WHAT IS REQUIRED » The response must consist of the lines below from the one with "(10_state.md R22). -/" through the one with "(60_exceptions.md R181). -/", exactly as they appear and with both ends kept.

SOURCE RECORDS »
-- ==== Sys2Proof/Laws/Ops.lean ====
section
/-! SUPPORT. Each shared operation once: what it answers and when it raises. -/

namespace Sys2Proof.Machine

variable (s : State)

/-! ### Taking an error (60_exceptions.md R186) -/

@[simp] theorem State.settle_ok (t : State) : s.settle (.ok t) = t := rfl

@[simp] theorem State.settle_error (e : ErrorRecord) : s.settle (.error e) = s.raise e := rfl

/-- The end of an instruction that accesses the `count` bytes from `first` (43_index_memory.md R133). -/
theorem State.settle_guardSpan (first count : Nat) (t : State) :
    s.settle (guardSpan first count t)
      = if count = 0 ∨ first + count ≤ Config.memSize then t
        else s.raise (.outOfBounds (max first Config.memSize)) := by
  unfold guardSpan
  split <;> rfl

/-- All the bytes exist, or there are none: the instruction has its effect. -/
theorem State.settle_guardSpan_ok {first count : Nat} (h : count = 0 ∨ first + count ≤ Config.memSize)
    (t : State) : s.settle (guardSpan first count t) = t := by
  rw [State.settle_guardSpan, if_pos h]

/-! ### The stack (10_state.md R21, R22) -/

theorem State.push_of_room (a : Word) (h : s.sp.val < 16) :
    s.push a = .ok { s with stack := s.stack.set s.sp.val a h, sp := ⟨s.sp.val + 1, by omega⟩ } := by
  rw [State.push, dif_pos h]

theorem State.push_of_full (a : Word) (h : s.sp = 16) : s.push a = .error (.stackOverflow a) := by
  rw [State.push, dif_neg (by simp [h])]

theorem State.pop_of_entry (h : 0 < s.sp.val) :
    s.pop = .ok (s.stack[s.sp.val - 1]'(by omega), { s with sp := ⟨s.sp.val - 1, by omega⟩ }) := by
  rw [State.pop, dif_pos h]

theorem State.pop_of_empty (h : s.sp = 0) : s.pop = .error .stackUnderflow := by
  rw [State.pop, dif_neg (by simp [h])]

/-- What a push that is accepted leaves (10_state.md R21). -/
theorem State.push_ok {a : Word} {t : State} (h : s.push a = .ok t) :
    t.sp.val = s.sp.val + 1 ∧ t.mem = s.mem ∧ t.fault = s.fault ∧ t.v = s.v ∧ t.pc = s.pc := by
  unfold State.push at h
  split at h
  · cases h; exact ⟨rfl, rfl, rfl, rfl, rfl⟩
  · cases h

/-- When a push raises, and what (60_exceptions.md R182). -/
theorem State.push_error {a : Word} {e : ErrorRecord} (h : s.push a = .error e) :
    e = .stackOverflow a ∧ s.sp = 16 := by
  unfold State.push at h
  split at h
  · cases h
  · cases h; exact ⟨rfl, by ext; have := s.sp.isLt; simp; omega⟩

/-- What a pop that is accepted leaves (10_state.md R22). -/
theorem State.pop_ok {a : Word} {t : State} (h : s.pop = .ok (a, t)) :
    t.sp.val + 1 = s.sp.val ∧ t.mem = s.mem ∧ t.fault = s.fault ∧ t.stack = s.stack := by
  unfold State.pop at h
  split at h
  · cases h; refine ⟨?_, rfl, rfl, rfl⟩; simp only; omega
  · cases h

/-- When a pop raises, and what (60_exceptions.md R183). -/
theorem State.pop_error {e : ErrorRecord} (h : s.pop = .error e) :
    e = .stackUnderflow ∧ s.sp = 0 := by
  unfold State.pop at h
  split at h
  · cases h
  · cases h; exact ⟨rfl, by ext; simp; omega⟩

/-! ### Fetch (10_state.md R24) -/

theorem State.fetch_ok (h : s.pc.toNat + 1 < Config.memSize) :
    s.fetch = .ok (joinBytes (s.mem.read s.pc.toNat) (s.mem.read (s.pc.toNat + 1))) := by
  simp only [State.fetch, State.memRead, if_pos (show s.pc.toNat < Config.memSize by omega), if_pos h]

/-- When a fetch raises, and what (60_exceptions.md R181). -/
theorem State.fetch_error {e : ErrorRecord} (h : s.fetch = .error e) :
    e = .outOfBounds (max s.pc.toNat Config.memSize) ∧ Config.memSize ≤ s.pc.toNat + 1 := by
  simp only [State.fetch, State.memRead] at h
  by_cases h1 : s.pc.toNat < Config.memSize
  · by_cases h2 : s.pc.toNat + 1 < Config.memSize
    · simp only [if_pos h1, if_pos h2] at h; cases h
    · simp only [if_pos h1, if_neg h2] at h; cases h
      exact ⟨by congr 1; omega, by omega⟩
  · simp only [if_neg h1] at h; cases h
    exact ⟨by congr 1; omega, by omega⟩

/-- A fetch reads PC and Memory only. -/
theorem State.fetch_congr {s t : State} (hp : t.pc = s.pc) (hm : t.mem = s.mem) :
    t.fetch = s.fetch := by
  simp only [State.fetch, State.memRead, hp, hm]

/-- An instruction word placed at PC is fetched (20_memory.md R56). -/
theorem State.fetch_placeWord (w : Word) (h : s.pc.toNat + 1 < Config.memSize) :
    (s.placeWord s.pc.toNat w).fetch = .ok w := by
  have h0 : s.pc.toNat < Config.memSize := by omega
  have hs : s.placeWord s.pc.toNat w =
      { s with mem := (s.mem.write s.pc.toNat (hiByte w)).write (s.pc.toNat + 1) (loByte w) } := by
    simp only [State.placeWord, if_pos h0, if_pos h]
  rw [hs, State.fetch_ok _ (by exact h)]
  simp [Memory.read_write]

end Sys2Proof.Machine
end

ANSWER TO THE EXERCISE »
/-- What a pop that is accepted leaves (10_state.md R22). -/
theorem State.pop_ok {a : Word} {t : State} (h : s.pop = .ok (a, t)) :
    t.sp.val + 1 = s.sp.val ∧ t.mem = s.mem ∧ t.fault = s.fault ∧ t.stack = s.stack := by
  unfold State.pop at h
  split at h
  · cases h; refine ⟨?_, rfl, rfl, rfl⟩; simp only; omega
  · cases h

/-- When a pop raises, and what (60_exceptions.md R183). -/
theorem State.pop_error {e : ErrorRecord} (h : s.pop = .error e) :
    e = .stackUnderflow ∧ s.sp = 0 := by
  unfold State.pop at h
  split at h
  · cases h
  · cases h; exact ⟨rfl, by ext; simp; omega⟩

/-! ### Fetch (10_state.md R24) -/

theorem State.fetch_ok (h : s.pc.toNat + 1 < Config.memSize) :
    s.fetch = .ok (joinBytes (s.mem.read s.pc.toNat) (s.mem.read (s.pc.toNat + 1))) := by
  simp only [State.fetch, State.memRead, if_pos (show s.pc.toNat < Config.memSize by omega), if_pos h]

/-- When a fetch raises, and what (60_exceptions.md R181). -/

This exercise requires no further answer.